Here is the network, the architecture looks like this. As you saw, in this picture you need to find all the bounding boxes, and then predict which class in each of the squares is there. The network works like this. And it is quite slow - despite the fact that "Faster".
First, some kind of convolutional layers on the basis of pre-training networks extract features. Then one branch predicts these boxes. Then comes the classification. This is how intuitive you think about it - it’s about the same thing. Four loss-functions, everything is quite difficult, and from scratch you write code to forget. Therefore, naturally, no one does this.
We chose which network to use. Now there are a lot of frameworks on the market: TensorFlow, Theano, Keras, MXNet, Cafe, some other zoo. There are really a lot of them, and we need to think about which one to choose, which one will enter here.

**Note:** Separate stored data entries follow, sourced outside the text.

/-- Settles O54: each message outside Dark, and each mailbox request while the PF's mailbox is reached. -/
theorem managementAndMailboxMessages : Obligations.ManagementAndMailboxMessages := by
  refine ⟨fun s => ⟨fun hm => ⟨?basic, ?dataStructure, ?health, ?freq100, ?freq400, ?freqGet, ?vpd, ?tunnelled⟩, ?reset⟩,
    fun s => ⟨fun hb => ⟨?version, ?mismatch, ?ideKey, ?debug⟩, ?sessionEnd⟩⟩
  case basic => exact execBasicManagementCommand_of_powered hm
  case dataStructure => exact execReadNvmeMiDataStructure_of_some hm
  case health => exact execHealthStatusPoll_subsystem hm
  case freq100 => exact execConfigurationSet_of_powered hm 1 1
  case freq400 => exact execConfigurationSet_of_powered hm 1 2
  case freqGet => exact execConfigurationGet_frequency hm
  case vpd => exact execVpdRead_within hm
  case tunnelled => exact execTunnelledAdmin_joins hm
  case reset => rfl
  case version => exact fun n => (execSpdmRequest_of_mailbox hb n _).trans (congrArg _ (spdmAnswer_getVersion n))
  case mismatch => exact fun n => (execSpdmRequest_of_mailbox hb n _).trans (congrArg _ (spdmAnswer_otherVersion n))
  case ideKey => exact execIdeKm_inSession hb
  case debug => exact execDebugUnlock_inSession hb
  case sessionEnd =>
    exact fun n both hm hn hd hr => congrArg _ ((if_neg hm).trans (endSession_unbound n both hn hd hr))

end Sys2Proof.Machine
end

section
/-! SUPPORT. The work of a command's part (R64, R65, R74, R79, R108, R530, R555, R574): what begins it, what each kind of part does, and the
statement about the I/O commands. -/

namespace Sys2Proof.Machine

section
variable {s : State} {r : CmdRef} {pr : PartRef} {p : Part} {n : NsInfo} {opc : Nat}

/-- A command's one part at a station does its work when it can begin. -/
theorem forParts_of_single {st : Nat} (hs : partsAt s st r = [pr]) (hb : canBegin s pr opc = true) (f : PartRef → State → State) :
    forParts st r opc f s = f pr s := by
  simp only [forParts, hs, List.foldl_cons, List.foldl_nil, hb, if_true]

/-! Commands without a part (R79, R530). -/

theorem execFlush_of_noParts (hn : noParts s r 0x00 = true) (hf : s.med.flush = none) :
    execFlush r s = .next (completeCmd r stOk 0 0 [] s) := by
  simp [execFlush, hn, hf]

theorem execDatasetManagement_of_noParts (st : Fin 64) (hst : st.val = ownStation s) (hn : noParts s r 0x09 = true) (hf : s.med.flush = none) :
    execDatasetManagement st r s = .next (completeCmd r stOk 0 0 [] s) := by
  simp [execDatasetManagement, hst, hn, hf]

/-! Parts that read (R65, R108, R555, R574). -/

/-- A part that reads has begun, and its bytes are noted. -/
def readBegun (pr : PartRef) (p : Part) (s : State) : State :=
  updPart pr (fun x => { x with begun := true }) (noteBytes p.nsid p.slba p.nlb false s)

/-- A part that reads gives its content to its command and issues its media reads. -/
theorem readPart_of_some (hp : partOf s pr = some p) (hn : nsInfo s p.nsid = some n)
    (use : Part → NsInfo → List (List Byte × List Byte) → State → State) :
    readPart use pr s = partRead pr (issueReads pr p (use p n (partContent s n p) (readBegun pr p s))) := by
  simp only [readPart, hp, hn, readBegun]
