/-! ### Commands, graphs and completions (spec/10) -/

/-- The attributes of a request HIF sends to host memory (R108): its PASID where it carries one, Relaxed Ordering, ID-Based Ordering and No
Snoop. -/
structure DmaAttr where
  pasid : Option Nat := none
  ro : Bool := false
  ido : Bool := false
  ns : Bool := false
deriving DecidableEq, Repr

/-- A descriptor (R202). `reserved` says that some reserved bit of it was set (R203). -/
structure Descriptor where
  opcode : Nat := 0
  flags : Nat := 0
  template : Nat := 0
  prio : Nat := 0
  deadline : Nat := 0
  inLen : Nat := 0
  outLen : Nat := 0
  key0 : Nat := 0
  key1 : Nat := 0
  key2 : Nat := 0
  inAddr : Nat := 0
  outAddr : Nat := 0
  tag : Nat := 0
  reserved : Bool := false
deriving DecidableEq, Repr

/-- Where a node of a graph instance stands (R213, R178). -/
inductive NodePhase
  | waiting                 -- a predecessor has not completed
  | ready (die : Nat)       -- on the ready list of its role at this die
  | placed (slot : Nat)     -- in work slot `slot` (2 × cell + slot)
  | done
deriving DecidableEq, Repr

/-- A node of a graph instance. `cell` is the cell of its slot and `ran` the cell it last started in; `verdict` is the status its work
ended with, before it completes. -/
structure GNode where
  phase : NodePhase := .waiting
  cell : Nat := 0
  ran : Option Nat := none
  verdict : Option Nat := none
  status : Option Nat := none
deriving DecidableEq, Repr

/-- A key as a node resolved it (R228, R315): slot number, key bytes and attribute record at that moment. -/
structure KeySnap where
  slot : Nat
  tier : Nat
  ktype : Nat
  key : Bytes
  attr : Bytes
  opt : Bytes := []
deriving DecidableEq, Repr

/-- The outcome of a handle resolution: the key, or the status it ended with (R299). -/
inductive KeyOut
  | key (k : KeySnap)
  | fail (status : Nat)
deriving DecidableEq, Repr

/-- A graph instance (R213 to R217). -/
structure Graph where
  qid : Nat
  desc : Descriptor
  tpl : Template
  prio : Nat
  tAcc : Nat
  deadline : Nat
  epoch : Nat
  nodes : List GNode
  input : Option Bytes := none
  inFault : Bool := false
  keys : List (Option KeyOut) := [none, none, none]
  committed : Bool := false
  out : Bytes := []
  lastDie : Option Nat := none
  lastCell : Option (Nat × Nat) := none
  pend : Option Nat := none
  order : Nat := 0
  drawn : Bytes := []
deriving DecidableEq, Repr

/-- Work on a ready list or in a slot: a node of a graph, a frame Furrow diverted (R24), or the rekey of an association that
reached its threshold (R363). -/
inductive Work
  | node (g n : Nat)
  | frame (port : Nat) (f : Bytes)
  | rekey (assoc : Nat)
deriving DecidableEq, Repr

/-- A ready list entry (R178): its level, its work, the bale epoch it needs and the tick it reached the level. -/
structure Ready where
  prio : Nat
  work : Work
  epoch : Nat
  since : Nat
deriving DecidableEq, Repr

/-- The counter of a cipher lane (R277): its width, the block whose other bits it leaves unchanged, and the value of its field; a value of
2^width says that it is spent. -/
structure LaneCtr where
  width : Nat
  block : Bytes
  value : Nat
deriving DecidableEq, Repr

/-- The state of a cipher lane (R274, R286): the loaded key, its cipher (0 TDEA, 1 AES), the chaining value and the counter. -/
structure Lane where
  alg : Nat := 0
  key : Bytes := []
  chain : Bytes := []
  ctr : Option LaneCtr := none
deriving DecidableEq, Repr

/-- How a digest job pads (R281). -/
inductive PadMethod | counted | lastWord
deriving DecidableEq, Repr

/-- Where a digest job's result goes (R284): to firmware, to the comparator with the bytes it is compared with, or into a Barrow slot. -/
inductive DigestDest | firmware | compare (expected : Bytes) | barrow (klen : Nat)
deriving DecidableEq, Repr

/-- A digest job (R279 to R281, R284): the code, the output length of SHAKE, the declared length, the padding method, the destination, and the
key of an HMAC. -/
structure DigestJob where
  code : Nat
  d : Nat := 0
  len : Nat
  pad : PadMethod := .counted
  dest : DigestDest := .firmware
  key : Option Bytes := none
deriving DecidableEq, Repr

/-- The state of a digest unit (R280, R286): its job, the bytes it has accepted, and whether the stream has ended. -/
structure DigestUnit where
  job : Option DigestJob := none
  got : Bytes := []
  ended : Bool := false
deriving DecidableEq, Repr

/-- The state of a cell's cipher lane and digest unit (R286). -/
structure CellUnits where
  lane : Lane := {}
  digest : DigestUnit := {}
deriving DecidableEq, Repr

/-- How a slot's work stands (R180). -/
inductive SlotMode | prefetched | running | yielded
deriving DecidableEq, Repr

/-- What a work slot holds (R180); `ctx` is the context of its cell's units while the work has yielded (R287). -/
structure SlotEnt where
  work : Work
  mode : SlotMode
  prio : Nat := 0
  short : Bool := false
  roleEpoch : Nat := 0
  baleEpoch : Nat := 0
  ctx : CellUnits := {}
deriving DecidableEq, Repr

/-- The owner of a timer of a delay list (R182). -/
inductive Owner
  | keyExpiry (slot : Nat)
  | mka (inst kind : Nat)
  | cairn (code key : Nat)
  | pend (idx : Nat)
  | stile
  | cmn (kind peer : Nat)
  | sleep (m : Nat)
  | selftest (c : Nat)
  | firmware (g id : Nat)
deriving DecidableEq, Repr

structure Timer where
  list : Nat
  due : Nat
  owner : Owner
deriving DecidableEq, Repr

/-- The memory port of a clump (R186 to R190), by requester number: who requests, the wait counters whose limits were reached in
order, the pre-empted owner and the previous winner. -/
structure Port where
  req : List Nat := []
  limited : List Nat := []
  preempted : Option Nat := none
  prev : Nat := 9
  emergency : List Nat := []
deriving DecidableEq, Repr

/-- Operand copies of a dispatch agent (R177): the operand node `src` of a graph made for its node `dst`. -/
structure OpCopy where
  die : Nat
  g : Nat
  src : Nat
  dst : Nat
  data : Bytes
deriving DecidableEq, Repr

/-- An operand transfer on its way to a cell that has not answered it (R175, R176): the nodes it goes between and the role and bale
epochs it carries. -/
structure OpMsg where
  g : Nat
  src : Nat
  dst : Nat
  cell : Nat
  roleEpoch : Nat
  baleEpoch : Nat
deriving DecidableEq, Repr

/-- What the last meadow or cell command was written to (R200). -/
inductive DrvUnit | meadow (m : Nat) | cell (c : Nat)
deriving DecidableEq, Repr

/-- What a cell or a meadow leaving service moves toward (R192, R194, R197). -/
inductive Goal | none | fallow | restart | retest
deriving DecidableEq, Repr

/-- Drover and the Sward beside their registers. `excess` of a ready list: the entries that wait for room in it, those bound for the head of
their level marked; `msgs`: the operand transfers not answered; `oram` of a cell: the operands its operand RAM holds, by graph and node;
`prior` of a cell on its way out of service by its meadow, a fault or a test: 1 + the role it held; `winOpen` of a cell: 1 + the tick its
mismatch window opened at; `stopped` of a cell: 1 + the tick a node of it was last stopped at; `cmdOf`: what the command in progress
was written to. -/
structure Drover where
  tick : Nat := 0
  graphs : SMap (Option Graph) := []
  seqNo : Nat := 0
  ready : SMap (List Ready) := []
  slots : SMap (Option SlotEnt) := []
  rr : SMap Nat := []
  timers : List Timer := []
  excess : SMap (List (Ready × Bool)) := []
  copies : List OpCopy := []
  msgs : List OpMsg := []
  oram : SMap (List (Nat × Nat × Bytes)) := []
  units : SMap CellUnits := []
  banks : List (Nat × List Template) := []
  cellGoal : SMap Goal := []
  cellDrain : SMap Nat := []
  prior : SMap Nat := []
  cellEpoch : SMap Nat := []
  mdwGoal : SMap Goal := []
  mdwDrain : SMap Nat := []
  mdwAuto : Option Nat := none
  heldReturn : SMap Bool := []
  winOpen : SMap Nat := []
  stopped : SMap Nat := []
  cmdOf : Option DrvUnit := none
  ports : SMap Port := []
  staleAt : SMap Nat := []
  tickLatch : Nat := 0
deriving DecidableEq, Repr

/-! ### Host interface and allotments (spec/06, spec/07) -/

/-- Queue states (R140). -/
inductive QSt | disabled | enabled | draining | pendingEnable | error
deriving DecidableEq, Repr

/-- A descriptor that passed admission and waits in HIF in ring order (R205). -/
structure Waiting where
  desc : Descriptor
  tpl : Template
  input : Bytes := []
  pend : Option Nat := none
deriving DecidableEq, Repr

/-- An ABORT that waits for the completions of the descriptors it aborted (R211): its queue and descriptor, the queue and tag it named. -/
structure AbortWait where
  qid : Nat
  w : Waiting
  target : Nat
  tag : Nat
deriving DecidableEq, Repr

/-- A queue pair (R113 to R116, R137 to R141). `fetched` counts descriptors fetched whose completions are not yet written, `inAir`
those whose read has not arrived; `fenced` says that the descriptor last offered to Drover was a fenced one (R215). -/
structure Queue where
  sqBase : Nat := 0
  cqBase : Nat := 0
  depthLog2 : Nat := 0
  vector : Nat := 0
  coalCount : Nat := 0
  coalUs : Nat := 0
  st : QSt := .disabled
  heldReset : Bool := false
  sqHead : Nat := 0
  sqTail : Nat := 0
  cqTail : Nat := 0
  cqHead : Nat := 0
  phase : Bool := true
  errKind : Nat := 0
  fetched : Nat := 0
  inAir : Nat := 0
  waiting : List Waiting := []
  unsig : Nat := 0
  unsigAt : Nat := 0
  fenced : Bool := false
deriving DecidableEq, Repr

/-- Allotment states (R131). -/
inductive ASt | free | active | quiescing | pendingEnable | quiesced | resetting | removing
deriving DecidableEq, Repr

/-- An open dirty-log record (R149): window address, pages written, the tick it was opened. -/
structure LogRec where
  window : Nat
  pages : List Nat
  opened : Nat
deriving DecidableEq, Repr

/-- A write held for want of log space (R150): the queue and the completion it belongs to, and the length of its output buffer. -/
structure HeldOut where
  qid : Nat
  outAddr : Nat
  buf : Nat
  out : Bytes
  cpl : Bytes
deriving DecidableEq, Repr

/-- The dirty-page log of an allotment (R149, R150). -/
structure DirtyLog where
  base : Nat := 0
  en : Bool := false
  depthLog2 : Nat := 10
  flushUs : Nat := 100
  head : Nat := 0
  tail : Nat := 0
  phase : Bool := true
  seq : Nat := 0
  cache : List LogRec := []
  full : Bool := false
  lost : Bool := false
  headErr : Bool := false
  stalls : Nat := 0
  held : List HeldOut := []
deriving DecidableEq, Repr

/-- An allotment (R131 to R150); entry 2,048 stands for the steward selection (R144). -/
structure Allot where
  st : ASt := .free
  pasid : Nat := 0
  pasidEn : Bool := false
  quota : Nat := 0
  mbxVec : Nat := 0
  t2s : Bytes := []
  s2t : Bytes := []
  t2sFull : Bool := false
  s2tFull : Bool := false
  t2sOver : Bool := false
  s2tOver : Bool := false
  s2tAcked : Bool := false
  log : DirtyLog := {}
deriving DecidableEq, Repr

/-- An MSI-X table entry (R121). -/
structure Msix where
  addr : Nat := 0
  data : Nat := 0
  masked : Bool := true
  pending : Bool := false
deriving DecidableEq, Repr

/-- An SPDM session (R122, R125): whether its handshake is complete, its secret, how often its keys were updated, and the numbers of the
next message it protects in each direction. -/
structure Session where
  id : Nat
  established : Bool := false
  secret : Bytes
  keyGen : Nat := 0
  seqIn : Nat := 0
  seqOut : Nat := 0
deriving DecidableEq, Repr

/-- The SPDM responder (R122 to R125): how far the connection is negotiated, with a key exchange group and an AEAD or without, the open sessions,
the transcript that signatures cover, a large response kept for CHUNK_GET and a large request gathered by CHUNK_SEND. -/
structure Spdm where
  caps : Bool := false
  algs : Bool := false
  dhe : Bool := false
  aead : Bool := false
  sessions : List Session := []
  nextId : Nat := 1
  transcript : Bytes := []
  large : Bytes := []
  chunkIn : Bytes := []
deriving DecidableEq, Repr

/-- A sub-stream of an IDE stream (R126): its two key sets as Barrow slots, the set in use, and whether it is running. -/
structure IdeSub where
  k0 : Option Nat := none
  k1 : Option Nat := none
  cur : Nat := 0
  go : Bool := false
deriving DecidableEq, Repr

/-- An IDE stream: 0 the link stream, 1 to 8 selective streams 0 to 7. -/
structure IdeStream where
  sub : List IdeSub := [{}, {}, {}]
  secure : Bool := false
  insecure : Bool := false
  carriesDma : Bool := true
deriving DecidableEq, Repr

/-- HIF beside its registers, queues and allotments. `altBusy`: the allotment, or 65,536 + the queue, whose command is in progress; `aborts`:
the ABORTs that wait for what they aborted (R211); `atsEn`: the host has enabled ATS; `atsDenied`: the pages, by PASID, whose translation
the host denies (R108, log 223). -/
structure Hif where
  perst : Bool := false
  d3hot : Bool := false
  endpoint : Bool := false
  msix : SMap Msix := []
  msixEn : Bool := false
  msixMask : Bool := false
  cfgSpace : SMap Nat := []
  rrAllot : Nat := 0
  rrQueue : SMap Nat := []
  altBusy : Option Nat := none
  aborts : List AbortWait := []
  atsEn : Bool := false
  atsDenied : List (Option Nat × Nat) := []
  spdm : Spdm := {}
  ide : SMap IdeStream := []
  eid : Nat := 0
  alertMuted : Bool := false
  alertAt : Nat := 0
  subsys : Nat := 0
deriving DecidableEq, Repr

Before that, I used Keras exclusively with a Theana or TensorFlow backend. Keras has an excellent API, it's very convenient, there you can do a lot of things out of the box, the code on GitHub is clean enough, if you need to tweak something - everything is quite simple.
I knew the code, quite normal documentation, and by that time, after the first task, I bought myself two GPUs. I wanted to be fashionable, parallelize, so that everything was fast, like the men in the articles, and not like we all have. But there was a problem with Keras. , -10 . , . overhead , TensorFlow , Keras overhead. , , .
Thank.We dragged this competition not alone, there were two more guys there, they are also in the top ten. This is Sergey Mushinsky - hello, Angarsk! This is Vladislav Kassym, hello too. And Sergey Belousov. He himself could not participate for any religious reasons, but he was a great expert in the field of object detection, he advised me very well on articles, stupid questions and everything else. I want to emphasize that I did not understand the damn thing a month ago. And for a month to get pulled from zero to something, second place, news and so on - for this you need to communicate with those who are ready to answer your questions. Thank.